Sur ce sujet comme sur d'autres, la contribution de la France au budget de l'Union européenne est élevée et exigeante, au service d'une ambition forte pour l'Europe, celle de pouvoir porter dans le monde, sans faiblesse, ses priorités, ses valeurs et ses intérêts. Si, longtemps, ce discours a reçu peu d'écho au-delà de nos frontières, les préoccupations qui le sous-tendent me semblent désormais largement inscrites dans l'ADN européen. Quel que soit le nom qu'on leur donne, les questions de puissance ou de souveraineté sont omniprésentes et ouvrent des perspectives partout en Europe. Qu'il s'agisse de la politique commerciale, de la politique numérique, de la politique industrielle – qui a longtemps été un gros mot et que le plan de relance permettra de faire accélérer – ou de la politique industrielle énergétique, l'Europe se met enfin à réfléchir différemment.

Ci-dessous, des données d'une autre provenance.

-- ==== Sys2Proof/Tests/Slice0.lean ====
section
/-! SUPPORT. Tests against the worked values of spec/: the well-formedness smoke tests, decoding of
words written out from 30_encoding.md, single operations from the tables of 95_test_vectors.md, and
for every statement with hypotheses a state that meets them.

The pattern and the maximum height of the tests are the stand-ins of 95_test_vectors.md, `P_TEST`
and 120; they are not the hardware's. -/

namespace Sys2Proof.Tests

open Sys2Proof Sys2Proof.Machine

/-- The cells of a string, index 0 first (R12). -/
def cells : List Nat → Nat
  | [] => 0
  | b :: bs => b + 2 * cells bs

/-- `P_TEST = 10011101011000101111001`, index 0 leftmost. -/
def pTest : List Nat := [1,0,0,1,1,1,0,1,0,1,1,0,0,0,1,0,1,1,1,1,0,0,1]

/-- The stand-in parameters. -/
def P : Params := { syncPattern := BitVec.ofNat 23 (cells pTest), maxHeight := 120 }

/-- A window written as a list of cells, index 0 first. -/
def win (l : List Nat) : Window := BitVec.ofNat 32 (cells l)

/-- The outcome's state, or a default when there is none. -/
def after (o : Host.Outcome State Fault Refusal) : State :=
  match o with
  | .next t => t
  | .fault _ => State.reset
  | .refused _ => State.reset

/-- A state of the controller: mode, motion with its relays, height, target (the tables' notation). -/
def at_ (mode : Mode) (motion : Motion) (cur : Nat) (tgt : Int) : State :=
  { State.reset with
    mode := mode, motion := motion, obs := Observation.blank
    relayUp := decide (motion = .movingUp), relayDown := decide (motion = .movingDown)
    curHeight := BitVec.ofNat 8 cur, tgtHeight := BitVec.ofInt 16 tgt }

/-- What the controller tables list: mode, motion, target, relays (up, down), events. -/
structure Seen where
  mode : Mode
  motion : Motion
  target : Int
  relays : Bit × Bit
  events : List RelayEvent
deriving DecidableEq, Repr

/-- What the controller tables list, of a state. -/
def seen (s : State) : Seen := ⟨s.mode, s.motion, s.tgt, (s.relayUp, s.relayDown), s.obs.events⟩

/-! ## Well-formedness: an ill-formed term for each check -/

theorem test_wf_refuses_target_above : Instr.wf (.settarget 32768) = false := by decide
theorem test_wf_refuses_target_below : Instr.wf (.settarget (-32769)) = false := by decide
theorem test_wf_refuses_candidate_above : Instr.wf (.accept 256) = false := by decide
theorem test_wf_refuses_micro_lines :
    (Stimulus.oper .enterUp).wf = false ∧ (Stimulus.oper .enterDown).wf = false ∧
      (Stimulus.oper .stop).wf = false := by decide
theorem test_wf_line_checks_its_operand : (Stimulus.oper (.accept 256)).wf = false := by decide
theorem test_wf_admits_the_bounds :
    Instr.wf (.settarget 32767) = true ∧ Instr.wf (.settarget (-32768)) = true ∧
      Instr.wf (.accept 255) = true := by decide

/-! ## Decoding (30_encoding.md R70, R73, R76, R80) -/

/-- R73: the idle word; R79: `PIW = line + 2*dn + 4*up`. -/
theorem test_decode_pass_idle :
    decodeTableWord 24 0b00000000000000000110 = some (.pass false true true 0#16 false) := by decide
/-- R79: line high, down pressed, up released. -/
theorem test_decode_pass_fields :
    decodeTableWord 24 0b00000000000000000101 = some (.pass true false true 0#16 false) := by decide
/-- R73: `0x80326` is set target 100: valid bit, then 100 in bits 18:3, then up, down, line. -/
theorem test_decode_settarget_100 :
    decodeTableWord 24 0b10000000001100100110 = some (.settarget 100) := by decide
/-- R73: `0xFFFFE` carries the operand -1. -/
theorem test_decode_settarget_minus_one :
    decodeTableWord 24 0xFFFFE = some (.settarget (-1)) := by decide
/-- R73: the same word on the pins is a pass that presents the command. -/
theorem test_decode_period_with_command :
    decodePeriod false 0x80326#20 = .pass false true true 100#16 true := by decide
/-- R73: `rst = 1` is RESET whatever `PIW` is. -/
theorem test_decode_period_reset : decodePeriod true 0xFFFFF#20 = .reset := by decide
/-- V4 row 1: the frame for 75, `raw` 180. -/
theorem test_decode_frame_75 :
    decodeWire P.syncPattern (win (pTest ++ [0,0,1,0,1,1,0,1] ++ [0])) = .ok (.frame 180#8 false) := by
  decide
/-- V4 row 3: index 22 differs, so it is no frame. -/
theorem test_decode_refuses_damaged_pattern :
    decodeWire P.syncPattern (win ([1,0,0,1,1,1,0,1,0,1,1,0,0,0,1,0,1,1,1,1,0,0,0]
      ++ [0,0,1,0,1,1,0,1] ++ [0])) = .error .notAFrame := by decide
theorem test_decode_refuses_by_name :
    decodeTable 24 0x100000 = .error .bitsAboveTheWord ∧
      decodeTable 8 0 = .error (.noRowOfThisLength 8) ∧
      decode P.syncPattern (.command 0x00006#20) = .error .noCommandPresented := by decide
/-- R73: the encoder writes the words of the examples. -/
theorem test_encode_settarget : encode P.syncPattern (.settarget 100) = some (.command 0x80326#20) := by
  decide
theorem test_encode_pass :
    encode P.syncPattern (.pass false true false 0#16 false) = some (.period false 0x00002#20) := by
  decide

/-- R76: what selects each operation of a pass, with the switch pins `up` pressed, `down` released. -/
theorem test_selected_in_a_firing_pass :
    let e : Enables :=
      { edge := false, fired := true, bit := true, matchCount := 23, candidate := 75 }
    passOrder.map (selected 0x80322#20 e) =
      [none, some (.tick false), some (.sample false), some (.pushbit true), some .checkmatch,
        some .extract, some (.accept 75), some (.settarget 100), some (.switch false true),
        some .ctltick, some .publish] := by decide
theorem test_selected_in_an_edge_pass :
    let e : Enables :=
      { edge := true, fired := false, bit := false, matchCount := 0, candidate := 0 }
    passOrder.map (selected 0x00007#20 e) =
      [some .edge, some (.tick true), none, none, none, none, none, none, none, none,
        some .publish] := by decide
theorem test_selected_without_full_match :
    let e : Enables :=
      { edge := false, fired := true, bit := false, matchCount := 22, candidate := 75 }
    selected 0x00006#20 e .extract = none ∧ selected 0x00006#20 e .accept = none := by decide
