-- ==== Sys2Proof/Decode.lean ====
section
/-! DEFINITION. The decoder and the encoder. A BYTE STEP is decoded from one byte in the framer's context (40_framer.md R100:
total, one row for every byte and state); a PACKET COMMAND from a stream of bytes in a dialect (30_encoding.md R71 to R78),
rejecting by name. The rows of spec/opcode_table.json stand here as data (R81), and the encoder is written from them. -/

namespace Sys2Proof

/-- `EXP(ptype)`, the expected total of the packet being accumulated (R23). The spec gives none for `none`; 0 makes every byte of such
a state (which no run reaches, R25) fall under the defensive bound (DESIGN CHOICE, log 7). -/
def expTotal : Option PType → Nat
  | some .led1bit => lenLed1
  | some .led8 => lenLed8
  | none => 0

/-! ## Byte steps -/

/-- What the decoding of a byte depends on: the dialect and the framer registers (R100). -/
structure Ctx where
  dialect : Dialect
  pstate : PState
  count : Nat
  ptype : Option PType
deriving DecidableEq, Repr

/-- The dispatch of `Step(S, b)` (R100): exactly one row for every context and byte. -/
def decodeByte (c : Ctx) (b : Byte) : Instr :=
  match c.pstate with
  | .awaitHeader0 => if b = hdr0 then .h0Accept else .h0Discard b
  | .awaitHeader1 => if b = hdr1 then .h1Accept else .h1Reset b
  | .awaitType =>
    match c.dialect with
    | .d1 =>
      if b = tPing then .t1Ping
      else if b = tInfo then .t1Info
      else if b = tLed1 then .t1Led1
      else .t1Reset b
    | .d2 => if b = tLed8 then .t2Led8 else .t2Reset b
  | .accumulating => if c.count ≥ expTotal c.ptype then .accBound b else .accAppend b

/-! ## Packets -/

/-- Why a stream of bytes is no packet of a dialect. -/
inductive DecodeError where
  /-- The stream ends inside the packet. -/
  | truncated
  /-- The first byte is not `HDR0` (R79). -/
  | badHeader0 (b : Byte)
  /-- The second byte is not `HDR1` (R79). -/
  | badHeader1 (b : Byte)
  /-- The type byte is none of the dialect's (R78). -/
  | badType (d : Dialect) (b : Byte)
deriving DecidableEq, Repr

/-- A list of exactly `n` bytes as a vector. -/
def toVec (n : Nat) (l : List Byte) : Option (Vector Byte n) :=
  if h : l.length = n then some ⟨l.toArray, by simp [h]⟩ else none

/-- The first `n` bytes of a stream, and the rest. -/
def takeVec (n : Nat) (l : List Byte) : Option (Vector Byte n × List Byte) :=
  match toVec n (l.take n) with
  | some v => some (v, l.drop n)
  | none => none

/-- The packet that a dialect's type byte begins, with its payload taken from the stream (R72, R73, R74). -/
def decodeBody : Dialect → Byte → List Byte → Except DecodeError (Instr × List Byte)
  | .d1, t, rest =>
    if t = tPing then .ok (.ping, rest)
    else if t = tInfo then .ok (.info, rest)
    else if t = tLed1 then
      match takeVec bitmapLen rest with
      | some (bm, more) => .ok (.led1bit bm, more)
      | none => .error .truncated
    else .error (.badType .d1 t)
  | .d2, t, rest =>
    if t = tLed8 then
      match takeVec npix rest with
      | some (g, more) => .ok (.led8 g, more)
      | none => .error .truncated
    else .error (.badType .d2 t)

/-- The packet at the front of a stream, and the bytes after it (R71 to R74). -/
def decodePacket (d : Dialect) : List Byte → Except DecodeError (Instr × List Byte)
  | [] => .error .truncated
  | b0 :: r0 =>
    if b0 ≠ hdr0 then .error (.badHeader0 b0)
    else match r0 with
      | [] => .error .truncated
      | b1 :: r1 =>
        if b1 ≠ hdr1 then .error (.badHeader1 b1)
        else match r1 with
          | [] => .error .truncated
          | t :: rest => decodeBody d t rest

/-! ## The encoder -/

/-- The bytes of an instruction: a whole packet (R71 to R73, R75, R76), or the one byte of a byte step (R81(b)). -/
def encode : Instr → List Byte
  | .ping => [hdr0, hdr1, tPing]
  | .info => [hdr0, hdr1, tInfo]
  | .led1bit bm => hdr0 :: hdr1 :: tLed1 :: bm.toList
  | .led8 g => hdr0 :: hdr1 :: tLed8 :: g.toList
  | .h0Accept => [hdr0]
  | .h0Discard b => [b]
  | .h1Accept => [hdr1]
  | .h1Reset b => [b]
  | .t1Ping => [tPing]
  | .t1Info => [tInfo]
  | .t1Led1 => [tLed1]
  | .t1Reset b => [b]
  | .t2Led8 => [tLed8]
  | .t2Reset b => [b]
  | .accAppend b => [b]
  | .accBound b => [b]

/-- The dialect a packet command belongs to (R140); `none` for a byte step. -/
def packetDialect : Instr → Option Dialect
  | .ping => some .d1
  | .info => some .d1
  | .led1bit _ => some .d1
  | .led8 _ => some .d2
  | .h0Accept => none
  | .h0Discard _ => none
  | .h1Accept => none
  | .h1Reset _ => none
  | .t1Ping => none
  | .t1Info => none
  | .t1Led1 => none
  | .t1Reset _ => none
  | .t2Led8 => none
  | .t2Reset _ => none
  | .accAppend _ => none
  | .accBound _ => none

/-! ## The pseudo-packets of the byte-stream notation (R82) -/

/-- `LED1.BLANK`. -/
def led1Blank : Instr := .led1bit (Vector.replicate bitmapLen 0)

/-- `LED1.PIXEL x, y`: the bit of logical pixel `32y + x` and no other. -/
def led1Pixel (x y : Nat) : Instr :=
  .led1bit ((Vector.replicate bitmapLen (0 : Byte)).setIfInBounds ((32 * y + x) / 8) (1 <<< (7 - (32 * y + x) % 8)))

/-- `LED1.FULL`. -/
def led1Full : Instr := .led1bit (Vector.replicate bitmapLen 0xFF)

/-- `LED8.FILL v`. -/
def led8Fill (v : Byte) : Instr := .led8 (Vector.replicate npix v)

/-- `LED8.SPLIT a, b`. -/
def led8Split (a b : Byte) : Instr := .led8 (Vector.replicate half a ++ Vector.replicate half b)

/-! ## The opcode table as data (R81) -/

/-- A packet row of spec/opcode_table.json: match and mask over the 24 bits of offsets 0 to 2, offset 0 the most significant byte, and the
total length (R81(a), R9). -/
structure PacketRow where
  mnemonic : String
  dialect : Dialect
  mtch : BitVec 24
  mask : BitVec 24
  total : Nat
deriving DecidableEq, Repr

/-- The four packet rows, in the table's order. -/
def packetRows : List PacketRow :=
  [ ⟨"PING", .d1, 0xAABB05, 0xFFFFFF, 3⟩,
    ⟨"INFO", .d1, 0xAABB06, 0xFFFFFF, 3⟩,
    ⟨"LED1BIT", .d1, 0xAABB03, 0xFFFFFF, 259⟩,
    ⟨"LED8", .d2, 0xAABB01, 0xFFFFFF, 2051⟩ ]

/-- The number of a packet's first three bytes, `b0 * 2^16 + b1 * 2^8 + b2` (R81(a)). -/
def headWord : List Byte → Option (BitVec 24)
  | b0 :: b1 :: b2 :: _ => some (b0 ++ b1 ++ b2)
  | _ => none

/-- The state condition of a byte-step row (`fields.condition`). -/
inductive RowCond where
  | always
  | belowExp
  | atExp
deriving DecidableEq, Repr

/-- A byte-step row of spec/opcode_table.json; `dialect = none` is "both". -/
structure ByteRow where
  mnemonic : String
  dialect : Option Dialect
  pstate : PState
  mtch : Byte
  mask : Byte
  cond : RowCond
  fallback : Bool
deriving DecidableEq, Repr

/-- The twelve byte-step rows, in the table's order. -/
def byteRows : List ByteRow :=
  [ ⟨"H0.ACCEPT", none, .awaitHeader0, 0xAA, 0xFF, .always, false⟩,
    ⟨"H0.DISCARD", none, .awaitHeader0, 0x00, 0x00, .always, true⟩,
    ⟨"H1.ACCEPT", none, .awaitHeader1, 0xBB, 0xFF, .always, false⟩,
    ⟨"H1.RESET", none, .awaitHeader1, 0x00, 0x00, .always, true⟩,
    ⟨"T1.PING", some .d1, .awaitType, 0x05, 0xFF, .always, false⟩,
    ⟨"T1.INFO", some .d1, .awaitType, 0x06, 0xFF, .always, false⟩,
    ⟨"T1.LED1", some .d1, .awaitType, 0x03, 0xFF, .always, false⟩,
    ⟨"T1.RESET", some .d1, .awaitType, 0x00, 0x00, .always, true⟩,
    ⟨"T2.LED8", some .d2, .awaitType, 0x01, 0xFF, .always, false⟩,
    ⟨"T2.RESET", some .d2, .awaitType, 0x00, 0x00, .always, true⟩,
    ⟨"ACC.APPEND", none, .accumulating, 0x00, 0x00, .belowExp, false⟩,
    ⟨"ACC.BOUND", none, .accumulating, 0x00, 0x00, .atExp, false⟩ ]

/-- A row's state condition holds in a context. -/
def RowCond.holds : RowCond → Ctx → Bool
  | .always, _ => true
  | .belowExp, c => decide (c.count < expTotal c.ptype)
  | .atExp, c => decide (expTotal c.ptype ≤ c.count)

/-- A row's dialect, state, condition and byte pattern all fit. -/
def ByteRow.fits (r : ByteRow) (c : Ctx) (b : Byte) : Bool :=
  (r.dialect == none || r.dialect == some c.dialect) && r.pstate == c.pstate && r.cond.holds c && (b &&& r.mask) == r.mtch

/-- The row that applies: an exact row that fits, else the fallback row that fits (R81(b)). -/
def rowFor (c : Ctx) (b : Byte) : Option ByteRow :=
  (byteRows.find? fun r => !r.fallback && r.fits c b).or (byteRows.find? fun r => r.fallback && r.fits c b)

/-- An instruction's row of spec/opcode_table.json, by its mnemonic. -/
def Instr.mnemonic : Instr → String
  | .ping => "PING"
  | .info => "INFO"
  | .led1bit _ => "LED1BIT"
  | .led8 _ => "LED8"
  | .h0Accept => "H0.ACCEPT"
  | .h0Discard _ => "H0.DISCARD"
  | .h1Accept => "H1.ACCEPT"
  | .h1Reset _ => "H1.RESET"
  | .t1Ping => "T1.PING"
  | .t1Info => "T1.INFO"
  | .t1Led1 => "T1.LED1"
  | .t1Reset _ => "T1.RESET"
  | .t2Led8 => "T2.LED8"
  | .t2Reset _ => "T2.RESET"
  | .accAppend _ => "ACC.APPEND"
  | .accBound _ => "ACC.BOUND"

/-! ## The table's words -/

/-- A word of the table as bytes in the order they are sent: the FIRST byte is the most significant
(R81(a): a packet row's number is `b0 * 2^16 + b1 * 2^8 + b2`). A word of up to 8 bits is one byte. -/
def wordBytes : Nat → Nat → List Byte
  | 0, _ => []
  | n + 1, w => BitVec.ofNat 8 (w / 256 ^ n) :: wordBytes n w

/-- The bytes already accepted before a bare byte of a byte-step row, and the dialect, so that the byte meets the row it is named by: an
exact row's byte meets its own state; 0x02 and 0x04 (the bits at which the table's reader put the field `dialect` of rows T1.RESET and
T2.RESET) meet `AWAIT_TYPE` of dialect 1 and 2; any other byte meets the reset state (DESIGN CHOICE, log 9). -/
def byteSetting (b : Byte) : Dialect × List Byte :=
  if b = hdr1 then (.d1, [hdr0])
  else if b = tPing ∨ b = tInfo ∨ b = tLed1 ∨ b = 0x02 then (.d1, [hdr0, hdr1])
  else if b = tLed8 ∨ b = 0x04 then (.d2, [hdr0, hdr1])
  else (.d1, [])

/-- The packet of a 24-bit packet row in whichever dialect has it, with a payload of zeros (the bits above the row's are 0). -/
def wordPacket (bytes : List Byte) : Option (Dialect × Instr) :=
  match decodePacket .d1 (bytes ++ List.replicate bitmapLen 0) with
  | .ok (i, _) => some (.d1, i)
  | .error _ =>
    match decodePacket .d2 (bytes ++ List.replicate npix 0) with
    | .ok (i, _) => some (.d2, i)
    | .error _ => none

/-- How a word of the table is laid before the framer: the dialect, the bytes the framer has already accepted, and the byte it meets
next. A byte-step word is its byte; a packet word is the whole packet, its last byte next (a packet command takes effect at
the byte that completes it, 41_packet_commands.md); a word that is no packet is its first byte, met in the reset state. -/
def wordSetting (nbits w : Nat) : Dialect × List Byte × Byte :=
  if nbits ≤ 8 then
    let b := BitVec.ofNat 8 w
    let (d, before) := byteSetting b
    (d, before, b)
  else
    let bytes := wordBytes ((nbits + 7) / 8) w
    match wordPacket bytes with
    | some (d, i) => (d, (encode i).dropLast, (encode i).getLastD 0)
    | none => (.d1, [], bytes.headD 0)

/-- The type tag that the third byte of an LED packet sets (R107, R109). -/
def ptypeOf (t : Byte) : Option PType :=
  if t = tLed1 then some .led1bit else if t = tLed8 then some .led8 else none

/-- The framer registers when the bytes of `before`, the beginning of one packet, have been accepted (R23, R25). -/
def ctxAfter (d : Dialect) : List Byte → Ctx
  | [] => ⟨d, .awaitHeader0, 0, none⟩
  | [_] => ⟨d, .awaitHeader1, 1, none⟩
  | [_, _] => ⟨d, .awaitType, 2, none⟩
  | _ :: _ :: t :: more => ⟨d, .accumulating, 3 + more.length, ptypeOf t⟩

/-- The instruction the decoder reads from a word of spec/opcode_table.json: a byte step for a word of up to 8 bits, a packet command for a
longer one. -/
def decodeTableWord (nbits w : Nat) : Option Instr :=
  if nbits ≤ 8 then
    let (d, before, b) := wordSetting nbits w
    some (decodeByte (ctxAfter d before) b)
  else (wordPacket (wordBytes ((nbits + 7) / 8) w)).map (·.2)

end Sys2Proof
end

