-- ==== Sys2Proof/Machine/Framer.lean ====
section
/-! DEFINITION. The byte steps (40_framer.md R100 to R112). The state and the byte class of a row are checked by the decoder, which picks the
row (R100); a row of one dialect does in the other what its byte does there, the silent reset (R78). -/

namespace Sys2Proof.Machine

/-- Header 0 accepted (R102). -/
def execH0Accept (s : State) : Host.Outcome State Fault Refusal :=
  .next { s.accept 0 hdr0 with pstate := .awaitHeader1 }

/-- A byte that is no header 0 is consumed and discarded (R103, tag DISC_HDR0). -/
def execH0Discard (_b : Byte) (s : State) : Host.Outcome State Fault Refusal := .next s

/-- Header 1 accepted (R104). -/
def execH1Accept (s : State) : Host.Outcome State Fault Refusal :=
  .next { s.accept 1 hdr1 with pstate := .awaitType }

/-- Header 1 mismatch: silent reset; the byte is not examined again (R105, D3). -/
def execH1Reset (_b : Byte) (s : State) : Host.Outcome State Fault Refusal := .next (parserReset .srHdr1 s)

/-- Accept the type byte, run a query, reset (R106). -/
def query (b : Byte) (run : State → State) (s : State) : State := parserReset .srDone (run (s.accept 2 b))

/-- Accept the type byte of an LED packet and begin accumulating (R107, R109). -/
def beginPacket (b : Byte) (t : PType) (s : State) : State :=
  { s.accept 2 b with ptype := some t, pstate := .accumulating }

/-- PING's type byte: reply at once, reset (R106, R141, R145). -/
def execT1Ping (s : State) : Host.Outcome State Fault Refusal := .next (inDialect .d1 (query tPing doPing) s)

/-- INFO's type byte: reply at once, reset (R106, R142, R145). -/
def execT1Info (s : State) : Host.Outcome State Fault Refusal := .next (inDialect .d1 (query tInfo doInfo) s)

/-- LED-1BIT's type byte: begin accumulating (R107). -/
def execT1Led1 (s : State) : Host.Outcome State Fault Refusal := .next (inDialect .d1 (beginPacket tLed1 .led1bit) s)

/-- An illegal type byte of dialect 1: silent reset (R108, D4). -/
def execT1Reset (_b : Byte) (s : State) : Host.Outcome State Fault Refusal := .next (parserReset .srType s)

/-- LED's type byte of dialect 2: begin accumulating (R109). -/
def execT2Led8 (s : State) : Host.Outcome State Fault Refusal := .next (inDialect .d2 (beginPacket tLed8 .led8) s)

/-- An illegal type byte of dialect 2: silent reset (R110, D4). -/
def execT2Reset (_b : Byte) (s : State) : Host.Outcome State Fault Refusal := .next (parserReset .srType s)

/-- Dispatch a complete LED packet to the mapper and reset (R111, R143, R144): `RenderLed1` or `RenderLed8` on the payload read from
the packet buffer. A payload byte that was never written is a fault (R38), which no run meets. -/
def dispatchPacket (s : State) : Host.Outcome State Fault Refusal :=
  if s.ptype = some .led1bit then
    match s.payload bitmapLen with
    | some bm => .next (parserReset .srDone (s.render1 bm))
    | none => .fault .pktUnwritten
  else
    match s.payload npix with
    | some g => .next (parserReset .srDone (s.render8 g))
    | none => .fault .pktUnwritten

/-- A payload byte (R111): append it; the byte that reaches the expected total completes the packet. At or beyond the expected total, or at the
end of the packet buffer, the byte is dropped with a reset (R58, R112). -/
def execAccAppend (b : Byte) (s : State) : Host.Outcome State Fault Refusal :=
  if s.count < expTotal s.ptype ∧ s.count < maxPkt s.cfg.dialect then
    if s.count + 1 = expTotal s.ptype then dispatchPacket (s.accept s.count b) else .next (s.accept s.count b)
  else .next (parserReset .srBound s)

/-- The defensive bound: abort without dispatch (R112). -/
def execAccBound (_b : Byte) (s : State) : Host.Outcome State Fault Refusal := .next (parserReset .srBound s)

end Sys2Proof.Machine
end

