-- ==== Sys2Proof/Tests/Slice0.lean ====
section
/-! SUPPORT. The model's own tests: ill-formed terms refused, the table's words decoded, small steps with the results of spec/95_test_vectors.md
(each test names its vector), and for every obligation with hypotheses a witness that meets them together, at the boundary of each clause. -/

namespace Sys2Proof.Tests

open Sys2Proof Sys2Proof.Machine

/-! ## Helpers -/

/-- The next state of an outcome, if it is one. -/
def nextOf : Host.Outcome State Fault Refusal → Option State
  | .next t => some t
  | .fault _ => none
  | .refused _ => none

/-- What is decoded, as a mnemonic, the encoded length, and the bytes left. -/
def decoded (d : Dialect) (bs : List Byte) : Option (String × Nat × List Byte) :=
  match decodePacket d bs with
  | .ok (i, rest) => some (i.mnemonic, (encode i).length, rest)
  | .error _ => none

/-- The state after reset in a dialect, `LOOP` to move next. -/
def base (d : Dialect) : State := { State.resetOf { Config.default with dialect := d } with sched := [.loop 0] }

/-- The framer having accepted the header, the type byte and `n` zero bytes of the dialect's LED packet. -/
def accState (d : Dialect) (n : Nat) : State :=
  { base d with
    pstate := .accumulating
    count := 3 + n
    ptype := some (ledType d)
    pkt := Memory.cellsFrom 0 (hdr0 :: hdr1 :: ledTypeByte d :: List.replicate n 0) }

/-- The framer registers that the vectors of 95_test_vectors.md give after a stream. -/
def regs (s : State) : PState × Nat × Option PType := (s.pstate, s.count, s.ptype)

/-- A strip with the given pixels `WHITE` and every other `BLACK`. -/
def litAt (is : List Nat) : List Pixel := (List.range 1024).map fun i => if is.contains i then white else black

/-! ## Ill-formed terms are refused -/

theorem test_wf_h0Discard : (Instr.h0Discard 0xAA).wellFormed = false := by decide
theorem test_wf_h1Reset : (Instr.h1Reset 0xBB).wellFormed = false := by decide
theorem test_wf_t1Reset :
    (Instr.t1Reset 0x03).wellFormed = false ∧ (Instr.t1Reset 0x05).wellFormed = false ∧ (Instr.t1Reset 0x06).wellFormed = false := by decide
theorem test_wf_t2Reset : (Instr.t2Reset 0x01).wellFormed = false := by decide

/-! ## Decoding, from the words of R72, R73 and R81 -/

theorem test_decode_ping : decoded .d1 [0xAA, 0xBB, 0x05] = some ("PING", 3, []) := by decide
theorem test_decode_info : decoded .d1 [0xAA, 0xBB, 0x06, 0x05] = some ("INFO", 3, [0x05]) := by decide
theorem test_decode_led1bit :
    decoded .d1 (0xAA :: 0xBB :: 0x03 :: List.replicate 257 0xAA) = some ("LED1BIT", 259, [0xAA]) := by decide +kernel
theorem test_decode_led8 :
    decoded .d2 (0xAA :: 0xBB :: 0x01 :: List.replicate 2048 0xAA) = some ("LED8", 2051, []) := by decide +kernel
theorem test_decode_h0 :
    decodeByte ⟨.d2, .awaitHeader0, 0, none⟩ 0b10101010 = .h0Accept ∧ decodeByte ⟨.d1, .awaitHeader0, 0, none⟩ 0xBB = .h0Discard 0xBB := by
  decide
theorem test_decode_h1 :
    decodeByte ⟨.d1, .awaitHeader1, 1, none⟩ 0b10111011 = .h1Accept ∧ decodeByte ⟨.d2, .awaitHeader1, 1, none⟩ 0xAA = .h1Reset 0xAA := by
  decide
theorem test_decode_t1 :
    decodeByte ⟨.d1, .awaitType, 2, none⟩ 0b00000101 = .t1Ping ∧ decodeByte ⟨.d1, .awaitType, 2, none⟩ 0b00000110 = .t1Info ∧
    decodeByte ⟨.d1, .awaitType, 2, none⟩ 0b00000011 = .t1Led1 ∧ decodeByte ⟨.d1, .awaitType, 2, none⟩ 0x01 = .t1Reset 0x01 := by decide
theorem test_decode_t2 :
    decodeByte ⟨.d2, .awaitType, 2, none⟩ 0b00000001 = .t2Led8 ∧ decodeByte ⟨.d2, .awaitType, 2, none⟩ 0x05 = .t2Reset 0x05 := by decide
theorem test_decode_acc :
    decodeByte ⟨.d1, .accumulating, 258, some .led1bit⟩ 0xAA = .accAppend 0xAA ∧
    decodeByte ⟨.d1, .accumulating, 259, some .led1bit⟩ 0xAA = .accBound 0xAA ∧
    decodeByte ⟨.d2, .accumulating, 2050, some .led8⟩ 0xBB = .accAppend 0xBB ∧
    decodeByte ⟨.d2, .accumulating, 2051, some .led8⟩ 0xBB = .accBound 0xBB := by decide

Enfin, compte tenu de l'ampleur de sa contribution, la France sera vigilante sur la bonne mise en oeuvre de ces priorités, notamment du plan de relance adossé au budget, pour que, dès le premier semestre 2021, se mettent en place ces financements au service de nos régions, de nos priorités, de notre relance.

La France peut être fière de contribuer à cette Europe qui prend enfin en main sa puissance, sa souveraineté et son destin. Je sais que l'examen de la contribution française va être l'occasion, ce qui est sain, d'avoir un débat démocratique sur les priorités européennes et la façon qu'a la France d'y contribuer avec ses partenaires. Ce débat va commencer dans un instant.